As Clyde Prestowitz points out in his book The Betrayal of American Prosperity, many CEOs of publicly-traded companies are now more beholden to shareholder interests than to national interests. Additionally, companies have additional incentives to offshore outsource jobs beside cost-saving initiatives. Prestowitz writes,

“There are many reasons for this long-running trend. The one usually mentioned in popular commentary – inexpensive labor- is the least important … The second major reason is the tax holidays, capital grants free infrastructure, labor wage agreements, and regulatory exemptions that many countries use to entice investment by targeted global companies and that the United states does not match. The third reason is political pressure from countries like China who make it clear that if a global company wants to do business there that it best demonstrate that it is a friend of China. The fourth reason is Corporate tax rates. US rates are the highest in the world except for Japan’s.* The fifth reason is onerous and complex US regulatory procedures. A sixth reason is the difficult labor union-management situation in some US industries. Pure cheap labor is usually (not always) the last reason.”

So, above and beyond the cost saving of shipping your job abroad that will favorably massage the bottom line and assuage the shareholders, companies have multiple other incentives to shunt jobs to foreign shores. While the government could iron out a lot of these looming issues and provide corporations with the appropriate incentives to keep jobs here, waiting for such action to take place and to distill into tangibles would be futile.

It is fine and good to seek education … but we must be aware of the associated costs and the challenges to be faced once we cross the threshhold into the next phase.

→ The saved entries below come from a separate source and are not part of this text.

-- ==== Sys2Proof/Machine/Core.lean ====
section
/-! DEFINITION. The machine as the host takes it. -/

def Sys2Proof.core : Host.Core :=
  { State := Sys2Proof.Machine.State, Fault := Sys2Proof.Machine.Fault, Refusal := Sys2Proof.Machine.Refusal,
    step := Sys2Proof.Machine.step, reset := Sys2Proof.Machine.State.reset }
end

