-- ==== Sys2Proof/Certificates/Slice0/Obligations.lean ====
section
/-! DEFINITION. The statements for the provers. -/

open Sys2Proof Sys2Proof.Machine

/-! ## The step -/

/-- A step with a command at the front of the queue is that command's meaning on the state with the queue's rest. -/
def Obligations.StepRunsFrontCommand : Prop :=
  ∀ (c : Instr) (s : State), step { s with pending := c :: s.pending } = exec c s

/-- No command and no step ends in a fault or a refusal, and no command touches the queue of commands or of outside
happenings or takes the time back. On an empty queue of commands (log 2) a step does nothing while RESET is held, and
otherwise takes a command that is due at the present time, or the oldest outside happening, or, when there is neither,
nothing; which one of several is free. A happening comes after what is due at once (log 1); damage marks the parity wrong
(log 9) and leaves the state of an entry and of an image (log 25), and a run of recessive bits is counted by a RECOVERING
port (log 18). -/
def Obligations.EveryStepGoesOnAndIdleActs : Prop :=
  (∀ s, GoesOn s)
  ∧ (∀ (c : Instr) (s : State), ∃ s', exec c s = .next s' ∧ s'.pending = s.pending ∧ s'.outside = s.outside
    ∧ s.now ≤ s'.now)
  ∧ (∀ s : State, s.pending = [] → s.resetHeld = true → step s = .next s)
  ∧ (∀ (t : Time) (frame : CanFrame),
    let named := Request.ofByte (byteAt frame.data 0)
    (frame.data.length < 2 → frameCommand t frame = .requestWithoutTag t)
    ∧ (2 ≤ frame.data.length → named = none → frameCommand t frame = .unknown t)
    ∧ ∀ r, 2 ≤ frame.data.length → named = some r → frameCommand t frame = r.command t)
  ∧ ∀ s : State, s.pending = [] → s.resetHeld = false →
    let due (c : Instr) : Prop :=
      (∃ frame, s.mgmt.slot = none ∧ s.mgmt.queue.head? = some frame ∧ c = frameCommand s.now frame)
      ∨ (c = .replyEnqueue s.now ∧ s.mgmt.slot ≠ none ∧ s.room .trunk (.generated .reply) = true)
      ∨ (c = .alertMove s.now ∧ s.alerts.entries ≠ [] ∧ s.alerts.inFlight = false
        ∧ s.room .trunk (.generated .alert) = true)
      ∨ (c = .windowExpiry s.now ∧ s.window.state = .opened ∧ ∃ e, s.window.expiry = some e ∧ e ≤ s.now)
      ∨ (∃ f q, c = .pendingDeadlineExpiry s.now f ∧ (s.flow f).pendingReq = some q ∧ q.deadline ≤ s.now)
      ∨ (∃ f p d, c = .gapDeadlineExpiry s.now f ∧ (s.flow f).record = some (.inspected p) ∧ p.gapDeadline = some d
        ∧ d ≤ s.now)
      ∨ (∃ p, c = .transmissionAttemptStart s.now p ∧ (s.port p).conf.carries = true ∧ (s.port p).queue ≠ []
        ∧ ∀ q ∈ (s.port p).queue, q.sending = false)
      ∨ (∃ p, c = .recoveryComplete s.now p ∧ (s.port p).conf = .recovering ∧ 128 ≤ (s.port p).recessiveRuns)
      ∨ (c = .sampleTime s.now ∧ s.supply.nextSample ≤ s.now)
    let happened (u : State) : Outside → State := fun o => match o with
      | .routeUpset n e => u.setRoute n { e with state := (u.route n).state, parityBad := true }
      | .targetUpset n e =>
        u.setTarget n { e with state := (u.target n).state, parityBad := true, tracker := (u.target n).tracker }
      | .imageUpset i x =>
        let r := u.image i
        u.setImage i (match x with
          | .state => { r with bad := .state :: r.bad }
          | .tag v => { r with tag := v, bad := .tag :: r.bad }
          | .regionCount v => { r with regionCount := v, bad := .regionCount :: r.bad }
          | .extent v => { r with extent := v, bad := .extent :: r.bad }
          | .written v => { r with written := v, bad := .written :: r.bad }
          | .expected v => { r with expected := v, bad := .expected :: r.bad }
          | .level v => { r with level := v, bad := .level :: r.bad }
          | .refCount v => { r with refCount := v, bad := .refCount :: r.bad })
      | .slotUpset i k v => u.setImage i { u.image i with slots := (u.image i).slots.set k ⟨v, true⟩ }
      | .checkUpset k v => { u with checkList := u.checkList.write k.val ⟨v, true⟩ }
      | .cellUpset c x => u.setCell c { u.cell c with content := x, parityBad := true }
      | .recessiveRun p =>
        u.setPort p
          (if (u.port p).conf = .recovering then
            { u.port p with recessiveRuns := min 128 ((u.port p).recessiveRuns + 1) }
          else u.port p)
    let free := { s with freeCount := s.freeCount + 1 }
    (∀ c, c ∈ s.dueCommands ↔ due c)
    ∧ (s.dueCommands = [] → s.outside = [] → step s = .next s)
    ∧ (∀ c, s.dueCommands = [c] → s.outside = [] → step s = exec c s)
    ∧ (∀ o rest, s.dueCommands = [] → s.outside = o :: rest →
      step s = .next (happened { s.settle with outside := rest } o))
    ∧ (2 ≤ s.dueCommands.length + min 1 s.outside.length →
      (∃ c ∈ s.dueCommands, step s = exec c free)
      ∨ ∃ o rest, s.outside = o :: rest ∧ step s = .next (happened { free.settle with outside := rest } o))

Further, it’s fine and good to seek employment with a large, publicly traded company … but again, we must remain aware of the dynamics of that particular arena which may turn around and bite us.

This is The Terrain, this is the world today. We have to “hedge our bets” in such a world … and individual, personal action is required. We have collectively become idle and atrophied, looking to political and corporate entities to provide for our sustenance and welfare, when we should have been looking to ourselves.


* Editor’s Note: One comment is merited here. While some data support Prestowitz’s view, many analyses argue otherwise. For instance, according to Forbes, ‘… while U.S. corporations (and many supporting politicians) argue that American tax rates are too high, the average U.S. corporate income tax is just one percentage point below the median effective rate of their peers in the Organization For Economic Cooperation and Development, OECD.’ That notwithstanding, US corporations have numerous incentives to send jobs to climes where the cost of labor is substantially less expensive.